# A third group buy from Ebiken Studio's



## Ebi-Ken (Jul 9, 2010)

Hello everyone, 

Due to high demands, I will begin to organize another group buy sooner than planned as the beginning of Fall group buy. PM me what your interested in getting while I recover from my vaca. I will post pics of the incredible oysters we were picking and eating straight off the beach. Just a little lemon and Tabasco Sauce was needed


----------



## Ebi-Ken (Jul 9, 2010)

will finally have some time tomorrow to update this thread further. The order is drawing close to being able to ship. I will update with some plants and some ebiken shrimp products including my hand made shrimp net as well! Very customizable and its fixed size but custom length.

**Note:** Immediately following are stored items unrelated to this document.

theorem witness_StepEvents : Calm awaited ∧ awaited.sys.rstReq = some true ∧ (endRamp 5 awaited).anyRamp = false
    ∧ Calm late ∧ (late.cell 5).seq.state = .run ∧ late.member 5 = false ∧ late.overTime 5 = true
    ∧ (late.step 5).isSome = true ∧ Calm (pulsing 50) ∧ (pulsing 50).activeStep 5 = some (stepOf 6) ∧ (stepOf 6).typ = 6
    ∧ ((pulsing 50).cell 5).ps.rsw = false
    ∧ ((stepOf 6).levelTime ((pulsing 50).cell 5).seq.levelB : Int) ≤ ((pulsing 50).cell 5).seq.levelT + ((bring noneNew (pulsing 50)).gotN 5 : Int)
    ∧ (runs 3 rdy).activeStep 5 = some (stepOf 3) ∧ (stepOf 3).typ = 3 ∧ rdy.sys.rstReq = none ∧ rdy.formed 5 = false
    ∧ ((staged (fun p => { p with ramp := true }) rdy).cell 5).ps.ramp = true
    ∧ ((staged (fun p => { p with toZero := true }) rdy).cell 5).ps.toZero = true
    ∧ ((staged (fun p => { p with rsw := true }) rdy).cell 5).ps.rsw = true
    ∧ ((staged (fun p => { p with rsw := true }) rdy).cell 5).ps.toZero = false := by
  and_intros <;> first
    | exact settled_of _ (by decide +kernel) | exact calm_of _ (by decide +kernel) | exact stored_of _ (by decide +kernel)
    | exact gangs_of _ (by decide +kernel) | exact accepts_of _ _ _ (by decide +kernel) | decide +kernel

/-- A DCIR step in a phase, so many samples after its pulse edge; an EIS sweep at point k after a long time; a capture with its
508 pairs in slot 5. -/
def dcirAt (ph : BitVec 2) (edge : Int) : State :=
  (runs 7 rdy).modCell 5 fun c => { c with dcir := { c.dcir with phase := ph, edge := edge } }
def eisAt (k : Nat) : State :=
  (runs 8 rdy).modCell 5 fun c => { c with eis := { c.eis with running := true, k := k, ms := 10 ^ 7 } }
def capUse : SlotUse := ⟨1, 7, 0, 0, 1⟩
def capturing : State :=
  { rdy.modCell 5 fun c => { c with pair := ⟨0, 0, 0, 508⟩ } with
    cap := { rdy.cap with armed := 0x20, uses := rdy.cap.uses.set 5 (some capUse) } }

theorem witness_DcirEisCapture : Calm (dcirAt 1 0) ∧ (dcirAt 1 0).dcirStep 5 [1] = some (stepOf 7)
    ∧ ((dcirAt 1 0).cell 5).ps.rsw = false
    ∧ ((50 * fld (stepOf 7).w[3] 0 16 : Nat) : Int) ≤ ((dcirAt 1 0).cell 5).seq.levelT + ((bring noneNew (dcirAt 1 0)).gotN 5 : Int)
    ∧ (dcirAt 2 500).works dCapt = true ∧ (eisAt 0).works dCapt = true ∧ capturing.works dCapt = true
    ∧ (dcirAt 2 0).dcirStep 5 [2] = some (stepOf 7)
    ∧ ((50 * fld (stepOf 7).w[3] 16 16 : Nat) : Int) ≤ (bring noneNew (dcirAt 2 0)).sinceEdge 5
    ∧ (dcirAt 2 500).dcirStep 5 [2, 3] = some (stepOf 7) ∧ (bring noneNew (dcirAt 2 500)).dcirMeans 5 false = some (0, 0)
    ∧ ((dcirAt 2 500).cell 5).dcir.formed false = false ∧ (dcirAt 3 50000).dcirStep 5 [2, 3] = some (stepOf 7)
    ∧ (bring noneNew (dcirAt 3 50000)).dcirMeans 5 true = some (0, 0) ∧ ((dcirAt 3 50000).cell 5).dcir.formed true = false
    ∧ (dcirAt 3 0).dcirStep 5 [3] = some (stepOf 7)
    ∧ ((50 * (fld (stepOf 7).w[3] 16 16 + fld (stepOf 7).w[3] 0 16) : Nat) : Int) ≤ (bring noneNew (dcirAt 3 0)).sinceEdge 5
    ∧ (eisAt 0).eisStep 5 = some (stepOf 8) ∧ ((eisAt 0).cell 5).eis.rerun = none ∧ ((eisAt 0).cell 5).eis.k < (stepOf 8).eisN
    ∧ (stepOf 8).eisSettle 0 + 2 * (stepOf 8).eisTint 0 ≤ ((eisAt 0).cell 5).eis.ms ∧ (∀ w ∈ (eisAt 0).banks.bad, w.1 ≠ .c)
    ∧ (eisAt 1).eisStep 5 = some (stepOf 8) ∧ ((eisAt 1).cell 5).eis.again = [] ∧ (stepOf 8).eisN ≤ ((eisAt 1).cell 5).eis.k
    ∧ Calm capturing ∧ bit capturing.cap.armed 5 = true ∧ capturing.cap.uses[5] = some capUse ∧ capUse.kind = 1
    ∧ 508 ≤ (capturing.cell 5).pair.written := by
  and_intros <;> first
    | exact settled_of _ (by decide +kernel) | exact calm_of _ (by decide +kernel) | exact stored_of _ (by decide +kernel)
    | exact gangs_of _ (by decide +kernel) | exact accepts_of _ _ _ (by decide +kernel) | decide +kernel

/-- Channel 5 armed, with what the comparators look at beyond its limits. -/
def beyond : State :=
  ((inState .armed rdy).setReg 0x25 0x29 0).modCell 5 fun c =>
    { c with meas := { c.meas with hot := 65536, cold := 65536, vdrop := 1 } }
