-- ==== Sys2Proof/Machine/Arbiter.lean ====
section
/-! DEFINITION. The merge arbiter's shared operations: the interval, the hold, settling, SHUT, the queue, the choice
of a candidate (R91 to R113). -/

namespace Sys2Proof.Machine

/-! ### The interval (R99, R100) -/

/-- The governing interval, from the governing entry as the arbiter took it and the active plan (R99). CLOSE and
CLEAROUT give none: they put the arbiter in SHUT. -/
def State.governingInterval (s : State) : Option Nat :=
  match s.arb.gov with
  | none => s.activePlan.map Plan.interval
  | some g =>
    match g.kind with
    | .fixed => g.fixed
    | .flush => s.activePlan.map Plan.flushInterval
    | .close => none
    | .clearout => none

/-- The interval in force: the smaller of the armed and the governing interval; none while none is armed (R99). -/
def State.intervalInForce (s : State) : Option Nat :=
  match s.arb.armed with
  | none => none
  | some a =>
    match s.governingInterval with
    | some g => some (min a g)
    | none => some a

/-- The timer expires when interval elapsed is at least the interval in force (R99). -/
def State.intervalReached (s : State) : Bool :=
  match s.intervalInForce with
  | some n => decide (n ≤ s.arb.elapsed)
  | none => false

/-- Compare interval elapsed with the interval in force at a change (R100). -/
def checkInterval (s : State) : State :=
  if s.intervalReached then s.modArb (fun a => { a with expired := true }) else s

/-! ### Hold and settling (R92, R107, R108) -/

/-- The hold cause and the hold lane: RESERVE before FLUSH before NONE (R107). -/
def State.holdNow (s : State) : HoldCause × Option Lane :=
  if s.arb.reservation ≠ .none then (.reserve, s.desc.priority)
  else
    match s.arb.gov with
    | none => (.none, none)
    | some g =>
      if g.kind = .flush ∧ g.lanes.isSome = true ∧ s.metering = true then (.flush, g.lanes) else (.none, none)

def deriveHold (s : State) : State :=
  let h := s.holdNow
  s.modArb (fun a => { a with holdCause := h.1, holdLane := h.2 })

/-- The lane of the open release (R105). -/
def Arbiter.openLane (a : Arbiter) : Option Lane := a.openRelease.map Prod.fst

/-- Which of HELD, YIELD and FREE the hold and the merge settle to (R92). -/
def State.settledOwn (s : State) : Ownership :=
  if s.arb.holdCause ≠ .none ∧ s.arb.holdLane ≠ s.arb.openLane then .held
  else if s.det.merge.state ≠ .clear then .yielding
  else .free

/-- Settle the ownership state and the owner; an entry to YIELD counts one yield (R92). -/
def settle (s : State) : State :=
  let o := s.settledOwn
  let t := s.modArb (fun a =>
    { a with own := o, owner := if o = .held then a.holdLane else none })
  if o = .yielding ∧ s.arb.own ≠ .yielding then countYield t else t

/-- Settle where the state is one that settles: FREE, YIELD or HELD (R92, R108). -/
def settleIfLoose (s : State) : State :=
  match s.arb.own with
  | .free => settle s
  | .yielding => settle s
  | .held => settle s
  | .shut => s
  | .releasing => s

/-- Derive the hold again outside SHUT and let it take effect (R107, R108). -/
def rederive (s : State) : State := if s.arb.own = .shut then s else settleIfLoose (deriveHold s)

/-! ### SHUT (R93) -/

/-- The arbiter enters SHUT. The removal from the queue is handed to the lanes, whose in-queue flags are cleared. The
open release is kept where a lane's green is still to end (R93). -/
def enterShut (keepOpen : Bool) (s : State) : State :=
  let t := s.modArb (fun a =>
    { a with
      own := .shut
      owner := none
      queue := []
      prioWaiting := false
      holdCause := .none
      holdLane := none
      reservation := .none
      reserveLeft := 0
      armed := none
      elapsed := 0
      expired := false
      openRelease := if keepOpen then a.openRelease else none })
  { t with lanes := t.lanes.map (fun r => { r with inQueue := false }) }

/-! ### Credits (R101) -/

/-- Every non-priority lane's credit becomes a function of itself and the lane's weight; the priority lane holds
none (R101, log 31). -/
def creditAll (f : Nat → Nat → Nat) (s : State) : State :=
  s.modArb (fun a =>
    { a with
      credit := Quad.tab (fun l =>
        if s.desc.priority = some l then a.credit.get l else f (a.credit.get l) (s.weight l)) })

/-- The refill: every credit its weight (R94, R103). -/
def refillCredits (s : State) : State := creditAll (fun _ w => w) s

/-- The clamp: the smaller of the credit and the weight (R101, R104). -/
def clampCredits (s : State) : State := creditAll min s

/-! ### Leaving the queue -/

/-- The lane leaves the queue, or priority-waiting is cleared for the priority lane (R97, R98). -/
def unqueue (l : Lane) (s : State) : State :=
  (s.modArb (fun a =>
    { a with
      queue := a.queue.filter (fun m => m != l)
      prioWaiting := if s.desc.priority = some l then false else a.prioWaiting })).modLane l
    (fun r => { r with inQueue := false })

/-- Is the lane waiting: queued, or priority-waiting set for the priority lane (R103)? -/
def State.waits (s : State) (l : Lane) : Bool :=
  if s.desc.priority = some l then s.arb.prioWaiting else s.arb.queue.contains l

/-! ### The candidate (R103) -/

/-- The priority lane, if there is one and it is waiting. -/
def State.waitingPriority (s : State) : Option Lane :=
  match s.desc.priority with
  | some p => if s.arb.prioWaiting then some p else none
  | none => none

/-- The rotation of the priority lane is due (R102, R103 step 1). -/
def State.rotationDue (s : State) : Bool :=
  match s.activePlan with
  | some p => p.prioEvery == 0 || decide (p.prioEvery ≤ s.arb.prioCount)
  | none => false

/-- The candidate in FREE, and whether a round refill comes with it (R103 steps 1 to 4). -/
def State.freeCandidate (s : State) : Option (Lane × Bool) :=
  match (if s.rotationDue then s.waitingPriority else none) with
  | some p => some (p, false)
  | none =>
    match s.arb.queue.find? (fun l => decide (0 < s.arb.credit.get l)) with
    | some l => some (l, false)
    | none =>
      match s.arb.queue with
      | l :: _ => some (l, true)
      | [] => s.waitingPriority.map (fun p => (p, false))

/-- The candidate: the waiting owner in HELD, the choice of `freeCandidate` in FREE (R103). -/
def State.candidate (s : State) : Option (Lane × Bool) :=
  match s.arb.own with
  | .held =>
    match s.arb.owner with
    | some l => if s.waits l then some (l, false) else none
    | none => none
  | .free => s.freeCandidate
  | .shut => none
  | .yielding => none
  | .releasing => none

/-- The conditions of a grant beside the candidate: the merge CLEAR, the interval expired, no open release (R103). -/
def State.mayGrant (s : State) : Bool :=
  s.det.merge.state == .clear && s.arb.expired && s.arb.openRelease.isNone

/-- The lane a grant would go to now (R103). -/
def State.grantee (s : State) : Option (Lane × Bool) := if s.mayGrant then s.candidate else none

/-- Promotion, the plan store's and the arbiter's part of step 1 of R104: the staged slot becomes active, the credits
are clamped, and queued lanes other than the candidate whose new weight is 0 are withdrawn (R125, R126). -/
def promote (cand : Lane) (s : State) : State :=
  match s.plans.staged with
  | none => s
  | some i =>
    let t := clampCredits (s.modPlans (fun p => { p with active := some i, staged := none }))
    forAll (t.arb.queue.filter (fun l => l != cand && t.weight l == 0)) unqueue t

end Sys2Proof.Machine
end

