/-! ### The lamp monitor -/

/-- What a head command does to one lamp: an unchanged command leaves it as it stands; a changed one supersedes what was
in progress, loads the retries and keeps the fault; a red or green turned on while the other is sensed on is HELD (R76,
R77, R78, R79, R80, R82).
The outputs: a lamp is lit while DRIVEN, in FLASH for 5 of every 10 tenths about the on-phase that is judged; the sign as
commanded, in FLASH from its command on; all are off during a reset; and what the sign is commanded to (R38, R51, R75). -/
def Obligations.HeadCommandsStartProving : Prop :=
  ((∀ (s : State) (l : Lane) (col : Colour) (r : LampRec), r = s.lamp l col →
      (s.resetIn = true ∨ r.output ≠ .driven → s.lampLit l col = false) ∧
      (s.resetIn = false → r.output = .driven → r.phaseEnd = none → s.lampLit l col = true) ∧
      (∀ e, s.resetIn = false → r.output = .driven → r.phaseEnd = some e →
        (s.lampLit l col = true ↔ ((s.now : Int) - (e - 5)) % 10 < 5))) ∧
    (∀ s : State,
      (s.resetIn = true ∨ s.lamps.sign = .off → s.signLit = false) ∧
      (s.resetIn = false → s.lamps.sign = .on → s.signLit = true) ∧
      (s.resetIn = false → s.lamps.sign = .flash → (s.signLit = true ↔ (s.now - s.lamps.signFrom) % 10 < 5))) ∧
    (∀ g, signFor .starting g = .flash ∧ signFor .metering g = (if govIs g .clearout then .off else .on) ∧
      ∀ st, st ≠ .starting → st ≠ .metering → signFor st g = .off)) ∧
  ∀ (l : Lane) (a : Aspect) (s t : State), t = headCommand l a s →
    Only [.lamps] s t ∧ t.lamps.sign = s.lamps.sign ∧ (∀ m, m ≠ l → t.head m = s.head m) ∧
    ∀ (col : Colour) (r : LampRec) (cmd : LampCmd) (held : Bool), r = s.lamp l col →
      cmd = (match col with | .red => a.red | .amber => a.amber | .green => a.green) →
      held = (match col with
        | .red => (s.lamp l .green).sensed
        | .amber => false
        | .green => (s.lamp l .red).sensed) →
      (r.commanded = cmd → t.lamp l col = r) ∧
      (r.commanded ≠ cmd → cmd = .off → t.lamp l col = { r with
        commanded := .off, output := .dark, retries := s.par .lampRetries
        proving := if r.sensed then .proving else .proven, window := if r.sensed then some s.now else none
        phaseEnd := none, phaseSeen := false, lostFrom := none }) ∧
      (r.commanded ≠ cmd → cmd = .on → held = true → t.lamp l col = { r with
        commanded := .on, output := .held, retries := s.par .lampRetries, proving := .proving, window := none
        phaseEnd := none, phaseSeen := false, lostFrom := none }) ∧
      (r.commanded ≠ cmd → cmd = .on → held = false → t.lamp l col = { r with
        commanded := .on, output := .driven, retries := s.par .lampRetries
        proving := if r.sensed then .proven else .proving, window := if r.sensed then none else some s.now
        phaseEnd := none, phaseSeen := false, lostFrom := none }) ∧
      (r.commanded ≠ cmd → cmd = .flash → t.lamp l col = { r with
        commanded := .flash, output := .driven, retries := s.par .lampRetries
        proving := if r.sensed then .proven else .proving, window := none
        phaseEnd := some (s.now + 5), phaseSeen := r.sensed, lostFrom := none })
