@[simp] theorem modLamps_pending (s : State) (f : LampMon → LampMon) : (s.modLamps f).pending = s.pending := rfl
@[simp] theorem modLamps_now (s : State) (f : LampMon → LampMon) : (s.modLamps f).now = s.now := rfl
@[simp] theorem modLamps_siteTime (s : State) (f : LampMon → LampMon) : (s.modLamps f).siteTime = s.siteTime := rfl
@[simp] theorem modLamps_resetIn (s : State) (f : LampMon → LampMon) : (s.modLamps f).resetIn = s.resetIn := rfl
@[simp] theorem modLamps_site (s : State) (f : LampMon → LampMon) : (s.modLamps f).site = s.site := rfl
@[simp] theorem modLamps_desc (s : State) (f : LampMon → LampMon) : (s.modLamps f).desc = s.desc := rfl
@[simp] theorem modLamps_det (s : State) (f : LampMon → LampMon) : (s.modLamps f).det = s.det := rfl
@[simp] theorem modLamps_lanes (s : State) (f : LampMon → LampMon) : (s.modLamps f).lanes = s.lanes := rfl
@[simp] theorem modLamps_lamps (s : State) (f : LampMon → LampMon) : (s.modLamps f).lamps = f s.lamps := rfl
@[simp] theorem modLamps_arb (s : State) (f : LampMon → LampMon) : (s.modLamps f).arb = s.arb := rfl
@[simp] theorem modLamps_plans (s : State) (f : LampMon → LampMon) : (s.modLamps f).plans = s.plans := rfl
@[simp] theorem modLamps_ovr (s : State) (f : LampMon → LampMon) : (s.modLamps f).ovr = s.ovr := rfl
@[simp] theorem modLamps_sel (s : State) (f : LampMon → LampMon) : (s.modLamps f).sel = s.sel := rfl
@[simp] theorem modLamps_log (s : State) (f : LampMon → LampMon) : (s.modLamps f).log = s.log := rfl
@[simp] theorem modLamps_link (s : State) (f : LampMon → LampMon) : (s.modLamps f).link = s.link := rfl
@[simp] theorem modLamps_handoffs (s : State) (f : LampMon → LampMon) : (s.modLamps f).handoffs = s.handoffs := rfl
@[simp] theorem modLamps_rxLine (s : State) (f : LampMon → LampMon) : (s.modLamps f).rxLine = s.rxLine := rfl
@[simp] theorem modLamps_freeCount (s : State) (f : LampMon → LampMon) : (s.modLamps f).freeCount = s.freeCount := rfl

@[simp] theorem modArb_pending (s : State) (f : Arbiter → Arbiter) : (s.modArb f).pending = s.pending := rfl
@[simp] theorem modArb_now (s : State) (f : Arbiter → Arbiter) : (s.modArb f).now = s.now := rfl
@[simp] theorem modArb_siteTime (s : State) (f : Arbiter → Arbiter) : (s.modArb f).siteTime = s.siteTime := rfl
@[simp] theorem modArb_resetIn (s : State) (f : Arbiter → Arbiter) : (s.modArb f).resetIn = s.resetIn := rfl
@[simp] theorem modArb_site (s : State) (f : Arbiter → Arbiter) : (s.modArb f).site = s.site := rfl
@[simp] theorem modArb_desc (s : State) (f : Arbiter → Arbiter) : (s.modArb f).desc = s.desc := rfl
@[simp] theorem modArb_det (s : State) (f : Arbiter → Arbiter) : (s.modArb f).det = s.det := rfl
@[simp] theorem modArb_lanes (s : State) (f : Arbiter → Arbiter) : (s.modArb f).lanes = s.lanes := rfl
@[simp] theorem modArb_lamps (s : State) (f : Arbiter → Arbiter) : (s.modArb f).lamps = s.lamps := rfl
@[simp] theorem modArb_arb (s : State) (f : Arbiter → Arbiter) : (s.modArb f).arb = f s.arb := rfl
@[simp] theorem modArb_plans (s : State) (f : Arbiter → Arbiter) : (s.modArb f).plans = s.plans := rfl
@[simp] theorem modArb_ovr (s : State) (f : Arbiter → Arbiter) : (s.modArb f).ovr = s.ovr := rfl
@[simp] theorem modArb_sel (s : State) (f : Arbiter → Arbiter) : (s.modArb f).sel = s.sel := rfl
@[simp] theorem modArb_log (s : State) (f : Arbiter → Arbiter) : (s.modArb f).log = s.log := rfl
@[simp] theorem modArb_link (s : State) (f : Arbiter → Arbiter) : (s.modArb f).link = s.link := rfl
@[simp] theorem modArb_handoffs (s : State) (f : Arbiter → Arbiter) : (s.modArb f).handoffs = s.handoffs := rfl
@[simp] theorem modArb_rxLine (s : State) (f : Arbiter → Arbiter) : (s.modArb f).rxLine = s.rxLine := rfl
@[simp] theorem modArb_freeCount (s : State) (f : Arbiter → Arbiter) : (s.modArb f).freeCount = s.freeCount := rfl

Matthew has seen my trips picture of mouthwatering oysters =)


----------



## srolls (Apr 25, 2010)

Ebi-Ken said:


> will finally have some time tomorrow to update this thread further. The order is drawing close to being able to ship. I will update with some plants and some ebiken shrimp products including my hand made shrimp net as well! Very customizable and its fixed size but custom length.
> 
> Matthew has seen my trips picture of mouthwatering oysters =)


where my oysters  hope you had a good vacation. and nice plants?


----------



## Ebi-Ken (Jul 9, 2010)

This group buy will be onhold for the next 1-2 weeks. My most beloved grandmother has just passed away this morning. I have found evidence of possible foul play amongst the nurses in the home care facility and will not be mentally able to focus on anything else.


----------



## bettaforu (Sep 6, 2009)

Agghhh Frank I am sooo very sorry for your loss!

I too have found some very disturbing things going on in LTC facilities. IF you can prove it go for it...

We think our aged loved ones will be looked after the same way we would do if we could, but unfortunately in todays world that is NOT the case.

My sincere condolences on the loss. Im sure she's in a much better place now!


----------